Rain-on-grid simulations for the modeling of 2D unsteady flows in response to precipitation input are implemented in Hydrologic Engineering Center's River Analysis System (HEC-RAS) software by means of a finite volume method and a sparse parallel linear solver running on a unique processor. Obviously, this may fail due to memory shortage when the discretization yields too large linear systems. Such simulations are good candidates for the design of partition and domain decomposition methods for the modeling of very large catchments by means of hydrological sub-units. Thinking in load-balanced computations, the proposed area-balanced partition method is based on the flow accumulation information. Implemented in HEC-RAS, the domain decomposition method comprises 2D–1D models combining 2D sub-unit meshes to 1D channels for extracting outflow data from upstream units and passing the information to downstream units. The workflow is automated using the HEC-RAS Controller. As a case study, we consider the French Saar catchment (1,747 km²). The new partition methods demonstrate a better equilibrium for sub-basin areas and the computational load for the sub-problems. The total computational time is substantially reduced. Domain decomposition is required for carrying rain-on-grid simulations over the Saar watershed (2,800,000 elements). The resulting discharge and flood maps show very good agreements with available data.

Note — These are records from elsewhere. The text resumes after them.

/-! Processor control. -/

/-- STC, CLC, CMC, STD and CLD, with their encodings: each writes its one flag and nothing else (46_processor_control.md R351 to
R355). -/
def Obligations.FlagInstructions : Prop :=
  (encode .stc = [0xF9] ∧ encode .clc = [0xF8] ∧ encode .cmc = [0xF5] ∧ encode .std = [0xFD] ∧ encode .cld = [0xFC]) ∧
  ∀ s : State, NoRep s →
    exec .stc s = .next (after s { s with flags := { s.flags with cf := true } } s.ipNext) ∧
    exec .clc s = .next (after s { s with flags := { s.flags with cf := false } } s.ipNext) ∧
    exec .cmc s = .next (after s { s with flags := { s.flags with cf := !s.flags.cf } } s.ipNext) ∧
    exec .std s = .next (after s { s with flags := { s.flags with df := true } } s.ipNext) ∧
    exec .cld s = .next (after s { s with flags := { s.flags with df := false } } s.ipNext)

/-- STI, CLI and HLT, which need the I/O privilege, and GeneralProtection(0) without it: STI opens a shadow when IF was 0, HLT
halts with IP past it (46_processor_control.md R356 to R358, with `HLT_RULE = iopl`; 60_exceptions.md R452, R462). -/
def Obligations.InterruptFlagAndHalt : Prop :=
  ∀ s : State, NoRep s →
    ((s.msw.pe = false ∨ s.cpl ≤ s.flags.iopl) →
      exec .cli s = .next (after s { s with flags := { s.flags with ifl := false } } s.ipNext) ∧
      (s.flags.ifl = true → exec .sti s = .next (after s s s.ipNext)) ∧
      (s.flags.ifl = false → exec .sti s = .next { after s { s with flags := { s.flags with ifl := true } } s.ipNext with
        shadow := .sti, trapPending := false }) ∧
      exec .hlt s = .next (after s { s with halted := true } s.ipNext)) ∧
    (s.msw.pe = true → s.flags.iopl < s.cpl →
      Raises .cli s (.generalProtection 0) ∧ Raises .sti s (.generalProtection 0) ∧ Raises .hlt s (.generalProtection 0))

/-- WAIT goes on when the extension is neither busy nor in error, idles while it is busy, and takes vector 7 with MP and TS set
and vector 16 on an error; ESC takes vector 7 with EM or TS set, which is all the spec gives it on a machine with no extension,
and is refused with both clear (46_processor_control.md R359, R360; 92_eei_decisions.md D10). The order of busy and error is
log 30, the refusal log 15; that a shadow opened before WAIT lasts while it idles is log 27. -/
def Obligations.WaitEsc : Prop :=
  (∀ s : State, NoRep s →
    (s.msw.mp = true → s.msw.ts = true → Raises .wait s .noProcessorExtension) ∧
    (s.msw.mp = false ∨ s.msw.ts = false →
      (s.pins.busy = false → s.pins.error = false → exec .wait s = .next (after s s s.ipNext)) ∧
      (s.pins.busy = true →
        exec .wait s = .next { s with trapPending := false, pfx := noPrefixes, again := none }) ∧
      (s.pins.busy = false → s.pins.error = true → Raises .wait s .extensionError))) ∧
  (∀ (op : BitVec 6) (rm : RM16) (s : State),
    (NoRep s → s.msw.em = true ∨ s.msw.ts = true →
      Raises (.esc op rm) s .noProcessorExtension) ∧
    (s.msw.em = true ∨ s.msw.ts = true → s.msw.pe = false → NoRep s → RealRoom s 7 →
      ∃ t, exec (.esc op rm) s = .next t ∧ RealEntry s t 7 s.ip) ∧
    (NoRep s → s.msw.em = false → s.msw.ts = false → s.pins.error = true → Raises (.esc op rm) s .extensionError) ∧
    (s.msw.em = false → s.msw.ts = false → s.pins.error = false → exec (.esc op rm) s = .refused .noProcessorExtension))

在水文工程中心的河流分析系统 (HEC-RAS) 软件中，通过有限体积法和运行在唯一处理器。显然，当离散化产生太大的线性系统时，这可能会由于内存不足而失败。此类模拟是设计分区和域分解方法的良好候选者，用于通过水文子单元对超大流域进行建模。考虑到负载均衡计算，所提出的区域均衡分区方法是基于流量累积信息的。在 HEC-RAS 中实施，域分解方法包括将 2D 子单元网格与 1D 通道相结合的 2D-1D 模型，用于从上游单元提取流出数据并将信息传递给下游单元。该工作流程使用 HEC-RAS 控制器实现自动化。作为一个案例研究，我们考虑法国萨尔流域（1,747 公里² )。新的划分方法对子流域区域和子问题的计算负载表现出更好的平衡。总计算时间大大减少。在萨尔流域（2,800,000 个元素）上进行网格降雨模拟需要域分解。由此产生的流量和洪水地图显示与可用数据非常吻合。